**Task to carry out**
From the very first line down to the line containing "d.regs := rfl", write out the material exactly as it appears, and no more.

**Materials provided**
- Opening Delimiter -

/-! `Dev.tbAt` -/

@[simp] theorem tbAt_putTb_same (d : Dev) (i : Nat) (x : TimeBase) : (d.putTb i x).tbAt i = x := tabGet_set_same _ _ _ _
theorem tbAt_putTb_other (d : Dev) {i j : Nat} (x : TimeBase) (h : j ≠ i) : (d.putTb i x).tbAt j = d.tbAt j := tabGet_set_other _ _ _ h
@[simp] theorem putTb_now (d : Dev) (i : Nat) (x : TimeBase) : (d.putTb i x).now = d.now := rfl
@[simp] theorem putTb_regs (d : Dev) (i : Nat) (x : TimeBase) : (d.putTb i x).regs = d.regs := rfl
@[simp] theorem putTb_staged (d : Dev) (i : Nat) (x : TimeBase) : (d.putTb i x).staged = d.staged := rfl
@[simp] theorem putTb_capture (d : Dev) (i : Nat) (x : TimeBase) : (d.putTb i x).capture = d.capture := rfl
@[simp] theorem putTb_resp (d : Dev) (i : Nat) (x : TimeBase) : (d.putTb i x).resp = d.resp := rfl
@[simp] theorem putTb_hwSet (d : Dev) (i : Nat) (x : TimeBase) : (d.putTb i x).hwSet = d.hwSet := rfl
@[simp] theorem putTb_free (d : Dev) (i : Nat) (x : TimeBase) : (d.putTb i x).free = d.free := rfl
@[simp] theorem putTb_drbg (d : Dev) (i : Nat) (x : TimeBase) : (d.putTb i x).drbg = d.drbg := rfl
@[simp] theorem putTb_snag (d : Dev) (i : Nat) (x : TimeBase) : (d.putTb i x).snag = d.snag := rfl
@[simp] theorem putTb_ladder (d : Dev) (i : Nat) (x : TimeBase) : (d.putTb i x).ladder = d.ladder := rfl
@[simp] theorem putTb_watch (d : Dev) (i : Nat) (x : TimeBase) : (d.putTb i x).watch = d.watch := rfl
@[simp] theorem putTb_skim (d : Dev) (i : Nat) (x : TimeBase) : (d.putTb i x).skim = d.skim := rfl
@[simp] theorem putTb_sig (d : Dev) (i : Nat) (x : TimeBase) : (d.putTb i x).sig = d.sig := rfl
@[simp] theorem putTb_arr (d : Dev) (i : Nat) (x : TimeBase) : (d.putTb i x).arr = d.arr := rfl
@[simp] theorem putTb_plan (d : Dev) (i : Nat) (x : TimeBase) : (d.putTb i x).plan = d.plan := rfl
@[simp] theorem putTb_memsys (d : Dev) (i : Nat) (x : TimeBase) : (d.putTb i x).memsys = d.memsys := rfl
@[simp] theorem putTb_links (d : Dev) (i : Nat) (x : TimeBase) : (d.putTb i x).links = d.links := rfl
@[simp] theorem putTb_gate (d : Dev) (i : Nat) (x : TimeBase) : (d.putTb i x).gate = d.gate := rfl
@[simp] theorem putTb_net (d : Dev) (i : Nat) (x : TimeBase) : (d.putTb i x).net = d.net := rfl
@[simp] theorem putTb_cmd (d : Dev) (i : Nat) (x : TimeBase) : (d.putTb i x).cmd = d.cmd := rfl
@[simp] theorem putTb_cores (d : Dev) (i : Nat) (x : TimeBase) : (d.putTb i x).cores = d.cores := rfl
@[simp] theorem putTb_boot (d : Dev) (i : Nat) (x : TimeBase) : (d.putTb i x).boot = d.boot := rfl
@[simp] theorem putTb_health (d : Dev) (i : Nat) (x : TimeBase) : (d.putTb i x).health = d.health := rfl
@[simp] theorem putTb_twin (d : Dev) (i : Nat) (x : TimeBase) : (d.putTb i x).twin = d.twin := rfl
@[simp] theorem putTb_power (d : Dev) (i : Nat) (x : TimeBase) : (d.putTb i x).power = d.power := rfl
@[simp] theorem fld_putTb (d : Dev) (i : Nat) (x : TimeBase) (f : Fld) : (d.putTb i x).fld f = d.fld f := rfl
@[simp] theorem on_putTb (d : Dev) (i : Nat) (x : TimeBase) (f : Fld) : (d.putTb i x).on f = d.on f := rfl
theorem tbAt_congr {d e : Dev} (h : e.time = d.time) (i : Nat) : e.tbAt i = d.tbAt i := by simp only [Dev.tbAt, h]
@[simp] theorem tbAt_put (d : Dev) (f : Fld) (v : Nat) (i : Nat) : (d.put f v).tbAt i = d.tbAt i := rfl
@[simp] theorem tbAt_flag (d : Dev) (f : Fld) (b : Bool) (i : Nat) : (d.flag f b).tbAt i = d.tbAt i := rfl
@[simp] theorem tbAt_count (d : Dev) (f : Fld) (n : Nat) (i : Nat) : (d.count f n).tbAt i = d.tbAt i := rfl
@[simp] theorem tbAt_answer (d : Dev) (r : Resp) (i : Nat) : (d.answer r).tbAt i = d.tbAt i := rfl
@[simp] theorem tbAt_cause (d : Dev) (n : Nat) (b : Bool) (i : Nat) : (d.cause n b).tbAt i = d.tbAt i := rfl
@[simp] theorem tbAt_post (d : Dev) (m : Msg) (i : Nat) : (d.post m).tbAt i = d.tbAt i := rfl
@[simp] theorem tbAt_raiseInj (d : Dev) (die : Die) (n det : Nat) (b : Bool) (i : Nat) : (d.raiseInj die n det b).tbAt i = d.tbAt i :=
  tbAt_congr (raiseInj_time d die n det b) i
@[simp] theorem tbAt_settle (d : Dev) (i : Nat) : d.settle.tbAt i = d.tbAt i := tbAt_congr (settle_time d) i
@[simp] theorem tbAt_runOn (s : State) (f : Mem → Dev → Dev) (i : Nat) : (runOn s f).dev.tbAt i = (f s.mem s.dev).tbAt i := tbAt_congr (runOn_time s f) i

- Closing Delimiter -

**Solution for this task**
/-! `Dev.tbAt` -/

@[simp] theorem tbAt_putTb_same (d : Dev) (i : Nat) (x : TimeBase) : (d.putTb i x).tbAt i = x := tabGet_set_same _ _ _ _
theorem tbAt_putTb_other (d : Dev) {i j : Nat} (x : TimeBase) (h : j ≠ i) : (d.putTb i x).tbAt j = d.tbAt j := tabGet_set_other _ _ _ h
@[simp] theorem putTb_now (d : Dev) (i : Nat) (x : TimeBase) : (d.putTb i x).now = d.now := rfl
@[simp] theorem putTb_regs (d : Dev) (i : Nat) (x : TimeBase) : (d.putTb i x).regs = d.regs := rfl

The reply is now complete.